| Record excerpts |

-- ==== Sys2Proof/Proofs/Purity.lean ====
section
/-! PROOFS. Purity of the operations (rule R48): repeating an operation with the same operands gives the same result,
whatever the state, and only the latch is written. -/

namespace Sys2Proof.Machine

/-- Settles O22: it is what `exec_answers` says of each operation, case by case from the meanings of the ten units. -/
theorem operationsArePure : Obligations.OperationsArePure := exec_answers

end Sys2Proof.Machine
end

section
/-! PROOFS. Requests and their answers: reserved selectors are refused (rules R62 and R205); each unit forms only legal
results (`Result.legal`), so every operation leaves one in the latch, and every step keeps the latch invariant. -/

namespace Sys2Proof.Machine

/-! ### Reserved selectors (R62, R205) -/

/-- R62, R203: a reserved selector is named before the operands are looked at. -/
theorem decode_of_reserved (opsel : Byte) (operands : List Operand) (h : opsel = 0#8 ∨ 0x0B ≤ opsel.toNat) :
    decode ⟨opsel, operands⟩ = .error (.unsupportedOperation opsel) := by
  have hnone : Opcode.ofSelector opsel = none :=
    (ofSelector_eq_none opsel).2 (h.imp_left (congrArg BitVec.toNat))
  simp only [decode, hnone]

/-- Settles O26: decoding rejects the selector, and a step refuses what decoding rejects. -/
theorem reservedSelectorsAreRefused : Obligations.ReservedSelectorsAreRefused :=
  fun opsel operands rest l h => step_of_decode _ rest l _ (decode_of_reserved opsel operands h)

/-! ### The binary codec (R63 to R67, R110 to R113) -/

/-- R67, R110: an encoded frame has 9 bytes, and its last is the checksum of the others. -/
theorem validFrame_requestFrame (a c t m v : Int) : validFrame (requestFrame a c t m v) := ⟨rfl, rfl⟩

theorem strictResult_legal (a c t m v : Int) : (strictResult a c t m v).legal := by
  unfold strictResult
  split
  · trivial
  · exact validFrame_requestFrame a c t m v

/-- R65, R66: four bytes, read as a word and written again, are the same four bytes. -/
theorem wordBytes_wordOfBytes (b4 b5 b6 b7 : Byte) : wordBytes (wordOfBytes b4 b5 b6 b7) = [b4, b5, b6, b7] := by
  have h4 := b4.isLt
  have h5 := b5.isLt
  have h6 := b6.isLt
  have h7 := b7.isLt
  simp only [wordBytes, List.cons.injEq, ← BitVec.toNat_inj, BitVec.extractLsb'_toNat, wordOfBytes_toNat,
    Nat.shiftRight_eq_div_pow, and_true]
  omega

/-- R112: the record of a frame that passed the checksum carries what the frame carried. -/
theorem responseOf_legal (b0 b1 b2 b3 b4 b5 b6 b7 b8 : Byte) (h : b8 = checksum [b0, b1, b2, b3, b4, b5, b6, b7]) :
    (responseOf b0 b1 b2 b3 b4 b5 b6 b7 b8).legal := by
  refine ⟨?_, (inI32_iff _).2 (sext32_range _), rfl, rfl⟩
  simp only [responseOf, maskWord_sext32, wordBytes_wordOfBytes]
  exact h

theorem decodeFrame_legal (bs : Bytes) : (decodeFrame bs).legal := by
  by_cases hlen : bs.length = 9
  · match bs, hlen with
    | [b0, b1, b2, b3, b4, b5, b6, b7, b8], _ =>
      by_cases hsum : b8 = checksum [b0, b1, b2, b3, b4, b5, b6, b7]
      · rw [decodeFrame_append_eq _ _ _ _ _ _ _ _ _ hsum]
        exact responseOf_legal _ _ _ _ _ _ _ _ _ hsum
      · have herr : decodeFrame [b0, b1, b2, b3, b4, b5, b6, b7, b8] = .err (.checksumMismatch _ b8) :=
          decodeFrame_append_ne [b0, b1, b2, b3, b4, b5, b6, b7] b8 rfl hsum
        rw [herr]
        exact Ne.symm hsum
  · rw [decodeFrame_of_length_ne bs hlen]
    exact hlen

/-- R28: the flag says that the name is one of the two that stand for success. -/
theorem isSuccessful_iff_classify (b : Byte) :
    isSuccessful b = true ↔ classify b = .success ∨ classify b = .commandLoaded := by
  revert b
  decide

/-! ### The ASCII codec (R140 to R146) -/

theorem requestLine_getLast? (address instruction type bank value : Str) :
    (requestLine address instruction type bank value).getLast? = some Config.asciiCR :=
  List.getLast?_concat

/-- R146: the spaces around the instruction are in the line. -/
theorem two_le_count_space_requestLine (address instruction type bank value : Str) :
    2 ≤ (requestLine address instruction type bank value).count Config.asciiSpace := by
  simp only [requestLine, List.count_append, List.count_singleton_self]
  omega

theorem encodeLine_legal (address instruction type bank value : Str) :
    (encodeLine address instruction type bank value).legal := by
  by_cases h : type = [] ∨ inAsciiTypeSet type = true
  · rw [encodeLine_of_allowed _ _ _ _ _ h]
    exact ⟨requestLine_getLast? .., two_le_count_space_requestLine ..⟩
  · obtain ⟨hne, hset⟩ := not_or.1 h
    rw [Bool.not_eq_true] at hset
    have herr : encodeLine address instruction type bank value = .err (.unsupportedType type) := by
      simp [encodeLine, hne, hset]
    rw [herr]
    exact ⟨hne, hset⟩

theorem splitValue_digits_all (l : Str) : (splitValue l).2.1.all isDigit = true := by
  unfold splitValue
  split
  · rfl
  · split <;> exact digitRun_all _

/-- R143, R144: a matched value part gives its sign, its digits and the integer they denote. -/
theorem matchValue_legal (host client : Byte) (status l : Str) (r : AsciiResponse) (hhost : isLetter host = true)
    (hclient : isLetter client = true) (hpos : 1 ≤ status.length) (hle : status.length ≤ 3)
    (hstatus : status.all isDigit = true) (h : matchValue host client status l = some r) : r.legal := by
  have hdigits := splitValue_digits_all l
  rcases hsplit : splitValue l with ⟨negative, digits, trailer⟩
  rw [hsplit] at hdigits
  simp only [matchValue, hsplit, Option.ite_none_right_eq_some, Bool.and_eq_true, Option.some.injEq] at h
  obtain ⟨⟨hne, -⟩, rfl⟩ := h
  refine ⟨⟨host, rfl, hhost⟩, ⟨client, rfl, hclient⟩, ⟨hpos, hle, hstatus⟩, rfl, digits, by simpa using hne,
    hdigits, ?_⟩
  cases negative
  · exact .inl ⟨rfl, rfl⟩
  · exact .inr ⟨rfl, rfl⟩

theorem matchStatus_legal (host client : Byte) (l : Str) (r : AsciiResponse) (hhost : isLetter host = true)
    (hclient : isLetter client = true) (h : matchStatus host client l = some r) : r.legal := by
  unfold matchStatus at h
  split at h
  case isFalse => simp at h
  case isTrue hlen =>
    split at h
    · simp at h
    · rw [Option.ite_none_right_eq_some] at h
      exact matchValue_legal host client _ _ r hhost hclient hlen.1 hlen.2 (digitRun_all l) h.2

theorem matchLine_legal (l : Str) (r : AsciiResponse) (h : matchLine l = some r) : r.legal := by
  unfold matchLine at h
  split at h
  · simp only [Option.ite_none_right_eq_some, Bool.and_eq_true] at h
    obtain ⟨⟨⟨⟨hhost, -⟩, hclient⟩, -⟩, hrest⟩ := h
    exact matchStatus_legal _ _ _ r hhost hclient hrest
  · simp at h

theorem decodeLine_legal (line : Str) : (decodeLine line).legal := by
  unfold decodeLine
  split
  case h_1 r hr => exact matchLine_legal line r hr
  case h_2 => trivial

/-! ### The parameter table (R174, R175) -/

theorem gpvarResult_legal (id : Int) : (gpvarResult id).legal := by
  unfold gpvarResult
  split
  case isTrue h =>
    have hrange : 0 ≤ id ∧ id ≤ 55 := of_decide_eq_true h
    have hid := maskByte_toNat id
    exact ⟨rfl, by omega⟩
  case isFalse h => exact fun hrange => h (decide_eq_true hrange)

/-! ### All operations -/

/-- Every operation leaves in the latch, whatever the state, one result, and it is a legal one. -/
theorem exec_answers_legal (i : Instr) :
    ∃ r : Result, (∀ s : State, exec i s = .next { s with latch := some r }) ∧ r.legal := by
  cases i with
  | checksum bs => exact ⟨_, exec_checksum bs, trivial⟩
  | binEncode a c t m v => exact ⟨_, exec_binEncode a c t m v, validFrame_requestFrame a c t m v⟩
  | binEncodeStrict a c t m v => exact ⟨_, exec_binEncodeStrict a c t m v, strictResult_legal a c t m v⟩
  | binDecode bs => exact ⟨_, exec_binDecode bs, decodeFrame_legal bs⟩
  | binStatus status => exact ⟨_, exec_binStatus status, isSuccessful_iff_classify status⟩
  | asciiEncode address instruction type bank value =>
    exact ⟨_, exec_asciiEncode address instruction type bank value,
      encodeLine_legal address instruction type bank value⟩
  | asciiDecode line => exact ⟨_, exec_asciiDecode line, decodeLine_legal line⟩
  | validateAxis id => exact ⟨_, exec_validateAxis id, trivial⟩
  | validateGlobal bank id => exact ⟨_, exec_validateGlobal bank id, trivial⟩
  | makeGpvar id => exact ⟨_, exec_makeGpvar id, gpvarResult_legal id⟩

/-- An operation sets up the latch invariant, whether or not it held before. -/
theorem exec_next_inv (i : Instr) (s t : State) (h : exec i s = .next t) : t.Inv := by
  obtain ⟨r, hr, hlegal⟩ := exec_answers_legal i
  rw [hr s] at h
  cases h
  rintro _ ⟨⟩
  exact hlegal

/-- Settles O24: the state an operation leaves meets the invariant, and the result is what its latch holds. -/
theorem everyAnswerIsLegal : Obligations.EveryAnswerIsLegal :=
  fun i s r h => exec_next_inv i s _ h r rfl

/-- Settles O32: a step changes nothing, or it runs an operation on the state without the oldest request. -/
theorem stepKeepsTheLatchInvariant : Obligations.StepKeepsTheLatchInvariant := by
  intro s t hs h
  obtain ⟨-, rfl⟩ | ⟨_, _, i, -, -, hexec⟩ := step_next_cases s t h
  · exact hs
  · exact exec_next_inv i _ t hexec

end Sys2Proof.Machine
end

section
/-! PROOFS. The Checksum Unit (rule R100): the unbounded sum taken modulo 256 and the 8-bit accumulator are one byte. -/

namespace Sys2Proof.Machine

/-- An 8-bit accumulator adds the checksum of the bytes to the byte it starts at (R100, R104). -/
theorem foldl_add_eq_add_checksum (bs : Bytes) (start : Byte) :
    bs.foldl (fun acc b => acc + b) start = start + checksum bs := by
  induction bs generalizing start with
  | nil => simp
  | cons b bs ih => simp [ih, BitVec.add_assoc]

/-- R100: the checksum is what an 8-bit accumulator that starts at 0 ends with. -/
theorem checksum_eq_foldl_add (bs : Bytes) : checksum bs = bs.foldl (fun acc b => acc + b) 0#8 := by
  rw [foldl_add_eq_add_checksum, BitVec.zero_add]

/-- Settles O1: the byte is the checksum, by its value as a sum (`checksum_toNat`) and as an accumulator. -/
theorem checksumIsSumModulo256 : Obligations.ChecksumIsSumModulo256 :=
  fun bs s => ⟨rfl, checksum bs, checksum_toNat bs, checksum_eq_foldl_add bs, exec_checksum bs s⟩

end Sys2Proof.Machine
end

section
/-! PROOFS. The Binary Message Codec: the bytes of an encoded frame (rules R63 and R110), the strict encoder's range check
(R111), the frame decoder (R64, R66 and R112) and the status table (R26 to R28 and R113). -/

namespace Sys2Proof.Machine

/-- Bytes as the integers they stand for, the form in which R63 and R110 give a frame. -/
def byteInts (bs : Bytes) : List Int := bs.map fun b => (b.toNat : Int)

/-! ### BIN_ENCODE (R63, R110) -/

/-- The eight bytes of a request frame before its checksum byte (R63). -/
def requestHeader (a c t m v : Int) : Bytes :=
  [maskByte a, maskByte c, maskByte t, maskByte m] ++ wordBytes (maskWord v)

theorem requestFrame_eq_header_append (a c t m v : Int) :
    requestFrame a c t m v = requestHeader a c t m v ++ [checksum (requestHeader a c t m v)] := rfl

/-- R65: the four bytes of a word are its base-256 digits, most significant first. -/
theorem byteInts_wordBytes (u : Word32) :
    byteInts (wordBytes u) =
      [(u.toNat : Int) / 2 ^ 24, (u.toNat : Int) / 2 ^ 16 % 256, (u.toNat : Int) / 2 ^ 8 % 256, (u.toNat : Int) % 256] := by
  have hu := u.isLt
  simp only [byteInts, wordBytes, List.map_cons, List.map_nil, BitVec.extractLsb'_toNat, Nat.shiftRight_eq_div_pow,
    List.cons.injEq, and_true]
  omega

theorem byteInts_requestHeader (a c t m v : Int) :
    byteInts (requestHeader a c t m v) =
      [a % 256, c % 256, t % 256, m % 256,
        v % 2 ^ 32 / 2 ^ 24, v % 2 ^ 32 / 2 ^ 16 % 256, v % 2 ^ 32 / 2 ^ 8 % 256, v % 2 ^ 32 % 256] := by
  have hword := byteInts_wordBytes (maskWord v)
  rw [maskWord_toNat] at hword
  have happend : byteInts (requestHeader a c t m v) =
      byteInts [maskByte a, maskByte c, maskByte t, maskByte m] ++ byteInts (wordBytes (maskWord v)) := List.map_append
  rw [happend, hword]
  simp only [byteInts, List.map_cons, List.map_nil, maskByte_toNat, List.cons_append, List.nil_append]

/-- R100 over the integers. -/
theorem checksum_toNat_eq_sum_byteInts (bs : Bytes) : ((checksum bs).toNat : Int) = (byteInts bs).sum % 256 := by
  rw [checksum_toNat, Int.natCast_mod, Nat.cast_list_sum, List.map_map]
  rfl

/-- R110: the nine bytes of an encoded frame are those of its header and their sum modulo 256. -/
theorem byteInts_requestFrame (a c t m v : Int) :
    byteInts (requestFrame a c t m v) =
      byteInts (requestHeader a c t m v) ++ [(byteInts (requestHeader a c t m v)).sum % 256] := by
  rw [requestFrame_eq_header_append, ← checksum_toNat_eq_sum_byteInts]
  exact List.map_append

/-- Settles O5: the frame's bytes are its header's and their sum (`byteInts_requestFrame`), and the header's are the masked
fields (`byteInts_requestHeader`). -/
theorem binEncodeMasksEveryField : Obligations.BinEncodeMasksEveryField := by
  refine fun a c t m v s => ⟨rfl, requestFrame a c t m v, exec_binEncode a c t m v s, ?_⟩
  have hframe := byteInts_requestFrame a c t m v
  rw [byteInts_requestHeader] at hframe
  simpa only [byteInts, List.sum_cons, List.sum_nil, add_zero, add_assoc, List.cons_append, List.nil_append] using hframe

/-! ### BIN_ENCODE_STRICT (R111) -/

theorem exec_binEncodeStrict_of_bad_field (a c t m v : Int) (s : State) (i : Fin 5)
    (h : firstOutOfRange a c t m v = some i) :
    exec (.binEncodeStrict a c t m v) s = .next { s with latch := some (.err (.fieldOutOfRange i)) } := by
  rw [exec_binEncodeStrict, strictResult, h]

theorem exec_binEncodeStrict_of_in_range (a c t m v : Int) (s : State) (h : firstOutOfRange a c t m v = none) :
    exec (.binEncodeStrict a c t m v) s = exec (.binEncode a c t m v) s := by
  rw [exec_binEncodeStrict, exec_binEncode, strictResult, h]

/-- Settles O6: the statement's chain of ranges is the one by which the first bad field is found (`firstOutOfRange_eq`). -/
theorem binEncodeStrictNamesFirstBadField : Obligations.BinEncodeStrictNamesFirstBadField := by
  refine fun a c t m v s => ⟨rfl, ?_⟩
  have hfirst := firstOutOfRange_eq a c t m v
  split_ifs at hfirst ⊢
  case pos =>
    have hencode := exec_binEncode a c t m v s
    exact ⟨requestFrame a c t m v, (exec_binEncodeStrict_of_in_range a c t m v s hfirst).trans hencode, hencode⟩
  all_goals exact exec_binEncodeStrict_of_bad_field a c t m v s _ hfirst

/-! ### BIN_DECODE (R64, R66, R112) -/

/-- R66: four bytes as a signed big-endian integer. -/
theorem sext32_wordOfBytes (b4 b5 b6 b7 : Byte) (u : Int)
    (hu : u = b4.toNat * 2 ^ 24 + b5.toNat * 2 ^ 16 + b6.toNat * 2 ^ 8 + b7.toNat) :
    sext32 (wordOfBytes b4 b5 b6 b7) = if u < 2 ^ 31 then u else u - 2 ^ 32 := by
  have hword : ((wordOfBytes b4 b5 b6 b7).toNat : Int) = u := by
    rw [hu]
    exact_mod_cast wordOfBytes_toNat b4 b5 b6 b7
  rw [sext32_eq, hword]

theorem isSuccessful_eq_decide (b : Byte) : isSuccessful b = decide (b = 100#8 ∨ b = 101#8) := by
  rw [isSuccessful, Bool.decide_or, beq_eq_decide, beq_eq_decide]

| Task goal |
Your answer should be exactly the lines of the data above, from the first through the line containing "have hnone : Opcode.ofSelector".

| Solution |
-- ==== Sys2Proof/Proofs/Purity.lean ====
section
/-! PROOFS. Purity of the operations (rule R48): repeating an operation with the same operands gives the same result,
whatever the state, and only the latch is written. -/

namespace Sys2Proof.Machine

/-- Settles O22: it is what `exec_answers` says of each operation, case by case from the meanings of the ten units. -/
theorem operationsArePure : Obligations.OperationsArePure := exec_answers

end Sys2Proof.Machine
end

section
/-! PROOFS. Requests and their answers: reserved selectors are refused (rules R62 and R205); each unit forms only legal
results (`Result.legal`), so every operation leaves one in the latch, and every step keeps the latch invariant. -/

namespace Sys2Proof.Machine

/-! ### Reserved selectors (R62, R205) -/

/-- R62, R203: a reserved selector is named before the operands are looked at. -/
theorem decode_of_reserved (opsel : Byte) (operands : List Operand) (h : opsel = 0#8 ∨ 0x0B ≤ opsel.toNat) :
    decode ⟨opsel, operands⟩ = .error (.unsupportedOperation opsel) := by
  have hnone : Opcode.ofSelector opsel = none :=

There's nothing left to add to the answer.